In the Hellenic language, as is well known, the concept of Ethnos derives from Ethos. Ethos and Ethnos have the same root.
Consequently, no ethnos can exist without its Ethnic Religion, without that particular worldview, that is its own conception of the gods and the Cosmos, which defined and shaped it over time and which was born, developed, and evolved alongside it.
But, what constitutes European identity, common to all European citizens? Is it the distinctive features of a political entity such as the European Union, its institutions, the status of European citizenship that provides the possibility of free movement, residence, and work? Is it the common historical past of the peoples? Is it the sense of belonging to a specific geographical context? Is it perhaps the principles and values shared by European ethnic traditions?
We modern Europeans have inherited achievements, political realities, perceptions, and traumatic experiences from the past, and we have managed to put aside our differences and reconcile, as far as possible, removing the clouds of war from European soil.
European identity does not have a commonly accepted definition. It is a dynamic concept, evolving and adapting to circumstances.
However, under no circumstances, can it be identified with Charlemagne's united Christian Europe (8th-9th centuries CE), as the European Union seems to desire.
This choice is more of a "founding myth" of expediency, which seeks to limit the common European tradition and identity to the historically recent-violently Christianized version of Europe of the theocratic Middle Ages, overlooking and denigrating, to the point of extinction, not only the authentic and historically long-standing pre-Christian tradition, but also the subsequent Europe, of the Renaissance of Free Thought and Enlightenment, which led to the modern secular state and human rights, and furthermore does not even include all the peoples of Europe (such as those of the North, etc.).

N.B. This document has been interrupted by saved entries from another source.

-- ==== Sys2Proof/Proofs/Mailbox.lean ====
section
/-! PROOF. The commands of a partition's mailbox (R357, R358). -/

namespace Sys2Proof.Proofs

open Sys2Proof Sys2Proof.Machine Sys2Proof.Claims Sys2Proof.Laws

-- A record and its status (R354, R358) ---------------------------------------------------------------------------------------------------------------

section
variable {s t : State} {pkg part : Nat} {f : State → State × Word}

/-- The partition with its status word. -/
def answered (t : State) (pkg part v : Nat) : State := modPart t pkg part (fun p => { p with status := v })

theorem mailbox_unconfigured (h : (getPart s pkg part).configured = false) : mailbox s pkg part f = .next s :=
  congrArg Host.Outcome.next (if_neg (by rw [h]; decide))

theorem mailbox_answers (h : (getPart s pkg part).configured = true) {v : Word} (hf : f s = (t, v)) :
    mailbox s pkg part f = .next (answered t pkg part v.toNat) := by
  unfold mailbox
  rw [if_pos h, hf]
  rfl

theorem ne_empty_of_configured {p : Part} (h : p.configured = true) : p ≠ {} := fun hp => by
  rw [hp] at h
  cases h

theorem parts_ne_nil (h : (getPart s pkg part).configured = true) : (getPkg s pkg).parts ≠ [] := fun hnil => by
  rw [getPart, hnil] at h
  cases h

theorem getPart_answered (h : (getPart t pkg part).configured = true) (v : Nat) :
    getPart (answered t pkg part v) pkg part = { getPart t pkg part with status := v } :=
  getPart_modPart t pkg part (f := fun p => { p with status := v }) (ne_empty_of_configured (p := { getPart t pkg part with status := v }) h)

/-- What the package's record holds beside its partitions. -/
theorem getPkg_answered (h : (getPart t pkg part).configured = true) (v : Nat) :
    ∃ parts, getPkg (answered t pkg part v) pkg = { getPkg t pkg with parts := parts } := by
  have hne : { getPart t pkg part with status := v } ≠ ({} : Part) := ne_empty_of_configured h
  have hget : Sparse.get {} (Sparse.set {} (getPkg t pkg).parts part { getPart t pkg part with status := v }) part = { getPart t pkg part with status := v } :=
    get_set_same _ _ _ _ hne
  have hparts : { getPkg t pkg with parts := Sparse.set {} (getPkg t pkg).parts part { getPart t pkg part with status := v } } ≠ ({} : Pkg) := fun hp => by
    have hnil : Sparse.set {} (getPkg t pkg).parts part { getPart t pkg part with status := v } = [] := congrArg Pkg.parts hp
    rw [hnil] at hget
    exact hne hget.symm
  exact ⟨_, getPkg_setPkg t pkg _ hparts⟩

/-- A change of the package that leaves its partitions. -/
theorem getPkg_keepsParts (h : (getPart s pkg part).configured = true) {g : Pkg → Pkg} (hg : ∀ p, (g p).parts = p.parts) :
    getPkg (modPkg s pkg g) pkg = g (getPkg s pkg) :=
  getPkg_modPkg fun hp => parts_ne_nil h (by rw [← hg, hp])

theorem getPart_keepsParts (h : (getPart s pkg part).configured = true) {g : Pkg → Pkg} (hg : ∀ p, (g p).parts = p.parts) :
    getPart (modPkg s pkg g) pkg part = getPart s pkg part := by
  rw [getPart, getPkg_keepsParts h hg, hg]
  rfl

end

-- Single fields of words -----------------------------------------------------------------------------------------------------------------------------------

theorem bits_top (w : Word) (i n : Nat) (h : i + n = 64) : bits w.toNat i n = w.toNat / 2 ^ i := by
  rw [bits, Nat.mod_eq_of_lt]
  rw [Nat.div_lt_iff_lt_mul (Nat.two_pow_pos i), ← pow_add, Nat.add_comm, h]
  exact w.isLt

theorem bits_top_zero (w : Word) (i n : Nat) (h : i + n = 64) : bits w.toNat i n = 0 ↔ w.toNat < 2 ^ i := by
  rw [bits_top w i n h, Nat.div_eq_zero_iff]
  have := Nat.two_pow_pos i
  omega

-- The usable point of a pour (R306) ------------------------------------------------------------------------------------------------------------------------

section
variable {s : State} {d : Domain}

/-- The walk over the table of restart points finds the first late enough. -/
theorem usableRtt_go_spec (base : Nat) : ∀ (n i j p r : Nat), usableRtt.go s d base n i = some (j, p, r) →
    p = (Memory.word s.mem (base + 16 * j)).toNat ∧ d.dcc + d.h ≤ p ∧ i ≤ j ∧ j < i + n ∧
      ∀ q, i ≤ q → q < j → (Memory.word s.mem (base + 16 * q)).toNat < d.dcc + d.h
  | 0, i, j, p, r, h => nomatch h
  | n + 1, i, j, p, r, h => by
    rw [usableRtt.go] at h
    split at h
    · rename_i hlate
      obtain ⟨rfl, rfl, -⟩ : i = j ∧ (Memory.word s.mem (base + 16 * i)).toNat = p ∧ _ = r := by simpa using h
      exact ⟨rfl, hlate, le_rfl, by omega, fun q hq hqj => by omega⟩
    · rename_i hearly
      obtain ⟨hp, hlate, hle, hlt, hbefore⟩ := usableRtt_go_spec base n (i + 1) j p r h
      refine ⟨hp, hlate, by omega, by omega, fun q hq hqj => ?_⟩
      by_cases hqi : q = i
      · subst hqi
        omega
      · exact hbefore q (by omega) hqj

theorem usableRtt_spec {i p r : Nat} (h : usableRtt s d = some (i, p, r)) :
    p = (Memory.word s.mem (d.home * 2 ^ 39 + mouldWord d.mould 4 % 2 ^ 39 + 16 * i)).toNat ∧ d.dcc + d.h ≤ p ∧ i < mouldWord d.mould 5 % 2 ^ 16 ∧
      ∀ j, j < i → (Memory.word s.mem (d.home * 2 ^ 39 + mouldWord d.mould 4 % 2 ^ 39 + 16 * j)).toNat < d.dcc + d.h := by
  unfold usableRtt at h
  dsimp only at h
  split at h
  · cases h
  · obtain ⟨hp, hlate, -, hlt, hbefore⟩ := usableRtt_go_spec _ _ _ _ _ _ h
    rw [bits_low, Nat.zero_add] at hlt
    exact ⟨hp, hlate, hlt, fun j hj => hbefore j (Nat.zero_le j) hj⟩

end

-- Resume (R314, R326) ----------------------------------------------------------------------------------------------------------------------------------------

section
variable {s : State} {d : Domain} {k : Nat}

theorem foldl_min_bounds : ∀ (l : List Nat) (a : Nat), l.foldl min a ≤ a ∧ ∀ x ∈ l, l.foldl min a ≤ x
  | [], a => ⟨le_rfl, fun _ h => nomatch h⟩
  | y :: r, a => by
    obtain ⟨ha, hr⟩ := foldl_min_bounds r (min a y)
    rw [List.foldl_cons]
    refine ⟨by omega, fun x hx => ?_⟩
    rcases List.mem_cons.1 hx with rfl | hx
    · omega
    · exact hr x hx

/-- The cycle at which catch-up begins. -/
def firstStop (s : State) (d : Domain) : Nat := (d.all.filterMap (fun k => (getCore s k).stop.map Stop.cycle)).foldl min d.dcc

theorem firstStop_le (s : State) (d : Domain) : firstStop s d ≤ d.dcc ∧ ∀ k ∈ d.all, ∀ x, (getCore s k).stop = some x → firstStop s d ≤ x.cycle := by
  obtain ⟨h1, h2⟩ := foldl_min_bounds (d.all.filterMap (fun k => (getCore s k).stop.map Stop.cycle)) d.dcc
  exact ⟨h1, fun k hk x hx => h2 _ (List.mem_filterMap.2 ⟨k, hk, by rw [hx]; rfl⟩)⟩

/-- A domain that catches up. -/
def caughtUp (clock first : Nat) (agent : Agent) (d : Domain) : Domain :=
  { d with status := .catchUp, dcc := first, lastClear := clock
           causes := d.causes.map (fun c => if c.code = 6 then { c with cleared := true, agent := agent } else c) }

/-- The cores' stops are taken away. -/
def unstopped (s : State) (l : List Nat) : State := l.foldl (fun s k => modCore s k (fun c => { c with stop := none })) s

theorem unstopped_rest (s : State) (l : List Nat) : ∃ cores, unstopped s l = { s with cores := cores } := foldl_rest (fun _ _ => ⟨_, rfl⟩) l s

theorem unstopped_core : ∀ (l : List Nat) (t : State), Tidy t → (k ∈ l ∨ (getCore t k).stop = none) → (getCore (unstopped t l) k).stop = none
  | [], _, _, h => h.resolve_left (List.not_mem_nil)
  | x :: r, t, ht, h => by
    refine unstopped_core r _ (tidy_modCore ht fun _ hc => ⟨hc.form⟩) ?_
    by_cases hx : k = x
    · subst hx
      exact .inr (congrArg CoreState.stop (getCore_setCore_wf _ _ _ ht.cores))
    · rw [getCore_modCore_ne _ _ hx]
      exact h.imp_left fun h => (List.mem_cons.1 h).resolve_left hx

theorem beginCatchUp_eq {pid : Nat} (hd : findDom s pid = some d) (agent : Agent) :
    beginCatchUp s pid agent = modDom (unstopped s d.all) pid (caughtUp s.clock (firstStop s d) agent) := by
  obtain ⟨cores, hrest⟩ := unstopped_rest s d.all
  have hclock : (unstopped s d.all).clock = s.clock := by rw [hrest]
  unfold beginCatchUp
  rw [hd, ← hclock]
  rfl

theorem beginCatchUp_spec (ht : Tidy s) {pid : Nat} (hd : findDom s pid = some d) (agent : Agent) :
    findDom (beginCatchUp s pid agent) pid = some (caughtUp s.clock (firstStop s d) agent d) ∧
      (∀ k ∈ d.all, (getCore (beginCatchUp s pid agent) k).stop = none) ∧
      (beginCatchUp s pid agent).mem = s.mem ∧ (beginCatchUp s pid agent).pkgs = s.pkgs := by
  obtain ⟨cores, hrest⟩ := unstopped_rest s d.all
  have hfind : findDom (unstopped s d.all) pid = some d := by
    rw [hrest]
    exact hd
  rw [beginCatchUp_eq hd]
  refine ⟨?_, fun k hk => unstopped_core d.all s ht (.inl hk), by rw [modDom_mem, hrest], by rw [modDom_pkgs, hrest]⟩
  rw [findDom_modDom _ _ _ (by intro e; rfl), hfind, Option.map_some]

/-- The causes of a domain that catches up. -/
theorem caughtUp_causes (clock first : Nat) (agent : Agent) (d : Domain) :
    (∀ c ∈ (caughtUp clock first agent d).causes, c.code = 6 → c.cleared = true ∧ c.agent = agent) ∧
      (caughtUp clock first agent d).causes.filter (fun c => c.code != 6) = d.causes.filter (fun c => c.code != 6) := by
  constructor
  · intro c hc h6
    obtain ⟨x, _, rfl⟩ := List.mem_map.1 hc
    by_cases hx : x.code = 6
    · rw [if_pos hx]
      exact ⟨rfl, rfl⟩
    · rw [if_neg hx] at h6
      exact absurd h6 hx
  · unfold caughtUp
    dsimp only
    induction d.causes with
    | nil => rfl
    | cons x r ih =>
      rw [List.map_cons]
      by_cases hx : x.code = 6
      · rw [if_pos hx, List.filter_cons_of_neg (by simp [hx]), List.filter_cons_of_neg (by simp [hx]), ih]
      · rw [if_neg hx, List.filter_cons_of_pos (by simp [hx]), List.filter_cons_of_pos (by simp [hx]), ih]

end

-- The thermal monitor (R103, R366) -----------------------------------------------------------------------------------------------------------------------------

section
variable {s : State} {d : Domain} {pkg : Nat}

/-- Some sensor of a package is above a temperature. -/
theorem anyAbove_iff (s : State) (pkg t : Nat) : anyAbove s pkg t = true ↔ ∃ x ∈ (getPkg s pkg).sensors, t < x.2 := by
  simp only [anyAbove, List.any_eq_true, decide_eq_true_eq]

/-- A domain with an open cause 3, at the cycle given. -/
def Heated (cyc : Nat) (d : Domain) : Prop := d.dcc = cyc ∧ d.causes.any (fun x => x.code == 3 && !x.cleared) = true

theorem any_addCause_code {l : List Cause} {c : Cause} {code : Nat} (hc : c.cleared = false)
    (h : c.code = code ∨ l.any (fun x => x.code == code && !x.cleared) = true) : (addCause l c).any (fun x => x.code == code && !x.cleared) = true := by
  rcases h with h | h
  · obtain ⟨x, hx, hs⟩ := List.any_eq_true.1 (any_addCause l hc)
    refine List.any_eq_true.2 ⟨x, hx, ?_⟩
    simp only [sameCause, Bool.and_eq_true, beq_iff_eq] at hs ⊢
    exact ⟨hs.1.1.1.1.trans h, hs.2⟩
  · obtain ⟨x, hx, hs⟩ := List.any_eq_true.1 h
    simp only [Bool.and_eq_true, beq_iff_eq] at hs
    rw [addCause]
    split
    · refine List.any_eq_true.2 ⟨_, List.mem_map.2 ⟨x, hx, rfl⟩, ?_⟩
      split
      · simp [hs.1]
      · simp [hs.1, hs.2]
    · exact List.any_eq_true.2 ⟨x, List.mem_append_left _ hx, by simp [hs.1, hs.2]⟩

The name Europa appears in Hesiod's Theogony as one of the daughters of Oceanus and Tethys, as well as in the Homeric hymn to Apollo as a geographical designation. Also, the myth of the abduction of the daughter of the king of Phoenicia is widely known, according to which Zeus transformed himself into a bull and approached the girl who was playing carefree in the meadows. The girl, excited by the appearance of the bull, rode it, and the bull carried her, moving swiftly over the sea, to the island of Crete. The name of this daughter was Europa, and the continent took its name from her.

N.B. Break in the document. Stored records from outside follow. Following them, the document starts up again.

/-- A read-only register of the management space. -/
theorem registerWrite_ignored {a : Nat} (hreg : (∀ c n, mgmtReg a ≠ .selector c n) ∧ ∀ fn w, mgmtReg a ≠ .feat fn 1 w) (hlow : a % 2 ^ 41 < 2 ^ 39)
    (v : Word) : exec (.managementRegisterWrite pkg a v) s = .next s := by
  change execManagementRegisterWrite pkg a v s = _
  unfold execManagementRegisterWrite
  split
  · rename_i c n h
    exact absurd h (hreg.1 c n)
  · rename_i fn w h
    exact absurd h (hreg.2 fn w)
  · dsimp only
    rw [if_neg fun hno => absurd hno.1 (by omega)]

theorem selector_write {c n : Nat} (hc : c < 640) (hn : n < 8) (v : Word) : exec (.managementRegisterWrite pkg (0x80000 + 0x80 * c + 0x40 + 8 * n) v) s =
    .next (modCore s (pkg * 1024 + c) fun x => { x with evsel := Sparse.set 0 x.evsel n (v &&& 0x7FF) }) := by
  change execManagementRegisterWrite pkg _ v s = _
  rw [execManagementRegisterWrite, mgmtReg_selector hc hn]

theorem counter_registers {c n : Nat} (hc : c < 640) (hn : n < 8) (v : Word) :
    exec (.managementRegisterWrite pkg (0x80000 + 0x80 * c + 8 * n) v) s = .next s ∧
      managementRead s pkg (0x80000 + 0x80 * c + 8 * n) = Sparse.get 0 (getCore s (pkg * 1024 + c)).evcnt n ∧
      managementRead s pkg (0x80000 + 0x80 * c + 0x40 + 8 * n) = Sparse.get 0 (getCore s (pkg * 1024 + c)).evsel n := by
  refine ⟨registerWrite_ignored ?_ (by omega) v, ?_, ?_⟩
  · rw [mgmtReg_counter hc hn]
    exact ⟨fun _ _ h => (nomatch h), fun _ _ h => (nomatch h)⟩
  · rw [managementRead, mgmtReg_counter hc hn]
  · rw [managementRead, mgmtReg_selector hc hn]

-- Device memory behind a BAR (R357)

theorem memory_write {fn pa : Nat} (hpa : pa < 2 ^ 39) (h8 : pa % 8 = 0) (v : Word) :
    exec (.managementRegisterWrite pkg (2 ^ 41 * fn + 2 ^ 39 + pa) v) s = .next (if hostReaches s pkg fn pa then
      noteWrite (memStore (mergeSeen s (.host pkg fn) (fun _ => true)) (pkg * 2 ^ 39 + pa) 8 255 v.toNat) (.host pkg fn) (pkg * 2 ^ 39 + pa) 8 else s) := by
  change execManagementRegisterWrite pkg _ v s = _
  unfold execManagementRegisterWrite
  rw [mgmtReg_memory hpa h8]
  dsimp only
  rw [show (2 ^ 41 * fn + 2 ^ 39 + pa) % 2 ^ 41 - 2 ^ 39 = pa by omega, show (2 ^ 41 * fn + 2 ^ 39 + pa) / 2 ^ 41 = fn by omega]
  exact congrArg Host.Outcome.next (if_congr (and_iff_right (by omega)) rfl rfl)

theorem hostReaches_barred {fn pa : Nat} (hpa : pa < 2 ^ 39) (h8 : pa % 8 = 0) (hbar : hasBar s pkg fn = true) :
    hostReaches s pkg fn pa = true ↔ fn = 0 ∨ foreignAddr s pkg (fn - 1) pa = false := by
  rw [hostReaches, decide_eq_true hpa, hbar, h8]
  simp only [Bool.true_and, beq_self_eq_true, Bool.or_eq_true, Bool.not_eq_true', beq_iff_eq]

theorem memory_write_reaches {fn pa : Nat} (hpa : pa < 2 ^ 39) (h8 : pa % 8 = 0) (hbar : hasBar s pkg fn = true)
    (hown : fn = 0 ∨ foreignAddr s pkg (fn - 1) pa = false) (hm : Memory.wf s.mem = true) (v : Word) : ∃ u : State,
    exec (.managementRegisterWrite pkg (2 ^ 41 * fn + 2 ^ 39 + pa) v) s = .next u ∧ u.cores = s.cores ∧ u.domains = s.domains ∧
      ∀ a, Memory.read u.mem a = lastOr (Memory.read s.mem a) (storedAt s (.memWrite (pkg * 2 ^ 39 + pa) 8 255 v.toNat none) a) := by
  obtain ⟨clocks, hmerge⟩ := mergeSeen_rest s (.host pkg fn) (fun _ => true)
  refine ⟨_, (memory_write hpa h8 v).trans (congrArg Host.Outcome.next (if_pos ((hostReaches_barred hpa h8 hbar).2 hown))), ?_, ?_, fun a => ?_⟩
  · rw [hmerge]
    rfl
  · rw [hmerge]
    rfl
  · rw [noteWrite_mem, hmerge]
    exact read_memStore (s := { s with seen := _, clocks := clocks }) hm _ 8 255 v.toNat a none

theorem memory_write_foreign {fn pa : Nat} (hpa : pa < 2 ^ 39) (h8 : pa % 8 = 0) (hbar : hasBar s pkg fn = true) (h0 : fn ≠ 0)
    (hno : foreignAddr s pkg (fn - 1) pa = true) (v : Word) : exec (.managementRegisterWrite pkg (2 ^ 41 * fn + 2 ^ 39 + pa) v) s = .next s := by
  rw [memory_write hpa h8, if_neg]
  rw [hostReaches_barred hpa h8 hbar, hno]
  exact fun h => h.elim h0 Bool.noConfusion

-- Links (R328)

/-- A word of a link's block. -/
def linkWord (L : Link) (w : Nat) : Word := match w with | 0 => linkStatus L | 1 => L.lcor | 2 => L.lunc | 3 => L.lswp | _ => 0

theorem link_read {l w : Nat} (hl : l < 32) (hw : w < 8) :
    managementRead s pkg (0x40000 + 0x40 * l + 8 * w) = linkWord (getLink s pkg l) w := by
  rw [managementRead, mgmtReg_link hl hw]
  rfl

theorem linkStatus_fields (L : Link) : (linkStatus L).toNat % 2 ^ 3 = L.state.toNat ∧ (linkStatus L).toNat / 2 ^ 3 % 2 = (if L.pcbh = true then 1 else 0) ∧
    (linkStatus L).toNat / 2 ^ 8 % 2 ^ 8 = L.spare.toNat ∧ (linkStatus L).toNat / 2 ^ 16 % 2 ^ 8 = L.lmap.toNat ∧
    (linkStatus L).toNat / 2 ^ 24 % 2 ^ 8 = L.pos.toNat := by
  have hstate := L.state.isLt
  have hspare := L.spare.isLt
  have hlmap := L.lmap.isLt
  have hpos := L.pos.isLt
  have hflag : (if L.pcbh = true then 8 else 0) = 8 * (if L.pcbh = true then 1 else 0) ∧ (if L.pcbh = true then 1 else 0) < 2 := by
    cases L.pcbh <;> decide
  have hword : (linkStatus L).toNat = L.pos.toNat * 2 ^ 24 + L.lmap.toNat * 2 ^ 16 + L.spare.toNat * 2 ^ 8 + 8 * (if L.pcbh = true then 1 else 0) +
      L.state.toNat := by
    rw [← hflag.1, linkStatus, toWord, BitVec.toNat_ofNat, Nat.mod_eq_of_lt]
    rw [hflag.1]
    omega
  rw [hword]
  obtain ⟨-, hb⟩ := hflag
  generalize (if L.pcbh = true then 1 else 0) = b at *
  omega

end

-- Measurement (R360) ---------------------------------------------------------------------------------------------------------------------------------------------

section
variable {s : State} {pkg : Nat}

/-- The security block can extend a register in this local clock. -/
abbrev MeasFree (s : State) (p : Pkg) : Prop := p.measQueue = [] ∧ p.measAt ≠ s.clock + 1

/-- A register extended in this local clock. -/
def measured (clock n : Nat) (e : List Byte) (p : Pkg) : Pkg :=
  { p with meas := Sparse.set 0 p.meas n (extended (Sparse.get 0 p.meas n) e), measAt := clock + 1 }

/-- An event that waits for its local clock. -/
def queuedMeas (n : Nat) (e : List Byte) (p : Pkg) : Pkg := { p with measQueue := p.measQueue ++ [(n, e)] }

theorem extendMeas_free (h : MeasFree s (getPkg s pkg)) (n type part version : Nat) (dig : List Byte) :
    extendMeas s pkg n type part version dig = modPkg s pkg (measured s.clock n (measEvent type part version dig)) :=
  if_neg fun hno => hno.elim h.2 (absurd h.1)

theorem extendMeas_waits (h : ¬ MeasFree s (getPkg s pkg)) (n type part version : Nat) (dig : List Byte) :
    extendMeas s pkg n type part version dig = modPkg s pkg (queuedMeas n (measEvent type part version dig)) :=
  if_pos <| by
    by_cases hat : (getPkg s pkg).measAt = s.clock + 1
    · exact .inl hat
    · exact .inr fun hq => h ⟨hq, hat⟩

/-- What an extension changes. -/
theorem extendMeas_rest (s : State) (pkg n type part version : Nat) (dig : List Byte) :
    ∃ f : Pkg → Pkg, extendMeas s pkg n type part version dig = modPkg s pkg f ∧ ∀ p, ∃ meas at' queue, f p = { p with meas := meas, measAt := at', measQueue := queue } := by
  by_cases h : MeasFree s (getPkg s pkg)
  · exact ⟨_, extendMeas_free h .., fun p => ⟨_, _, _, rfl⟩⟩
  · exact ⟨_, extendMeas_waits h .., fun p => ⟨_, _, _, rfl⟩⟩

/-- An event reaches its register, or its place in the queue. -/
theorem extendMeas_reaches (hw : PkgsWf s) (n type part version : Nat) (dig : List Byte) :
    (MeasFree s (getPkg s pkg) → (getPkg (extendMeas s pkg n type part version dig) pkg).meas =
        Sparse.set 0 (getPkg s pkg).meas n (extended (Sparse.get 0 (getPkg s pkg).meas n) (measEvent type part version dig)) ∧
      (getPkg (extendMeas s pkg n type part version dig) pkg).measQueue = []) ∧
    (¬ MeasFree s (getPkg s pkg) → (getPkg (extendMeas s pkg n type part version dig) pkg).meas = (getPkg s pkg).meas ∧
      (getPkg (extendMeas s pkg n type part version dig) pkg).measQueue = (getPkg s pkg).measQueue ++ [(n, measEvent type part version dig)]) := by
  refine ⟨fun h => ?_, fun h => ?_⟩
  · rw [extendMeas_free h, getPkg_modPkg_wf hw]
    exact ⟨rfl, h.1⟩
  · rw [extendMeas_waits h, getPkg_modPkg_wf hw]
    exact ⟨rfl, rfl⟩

This continent is home to ancient ethnic groups and traditions, which have shaped their theology and worship practices in direct relation to the geographical and environmental features of each place, as well as their own temperament. These natural religions, which saw sacredness and the divine in Nature, developed over time their own indigenous version of the Cosmos and the gods. They created their own exclusive pantheon while accepting the pantheon of the neighboring ethnos. This awareness of uniqueness and, at the same time, of multiplicity, diversity, and multicoloredness, which is also prevalent in the natural environment, is a concept that we encounter in contemporary European reality. In addition to ethnic identity, there is also a collective (i.e., European) identity, without one replacing the other.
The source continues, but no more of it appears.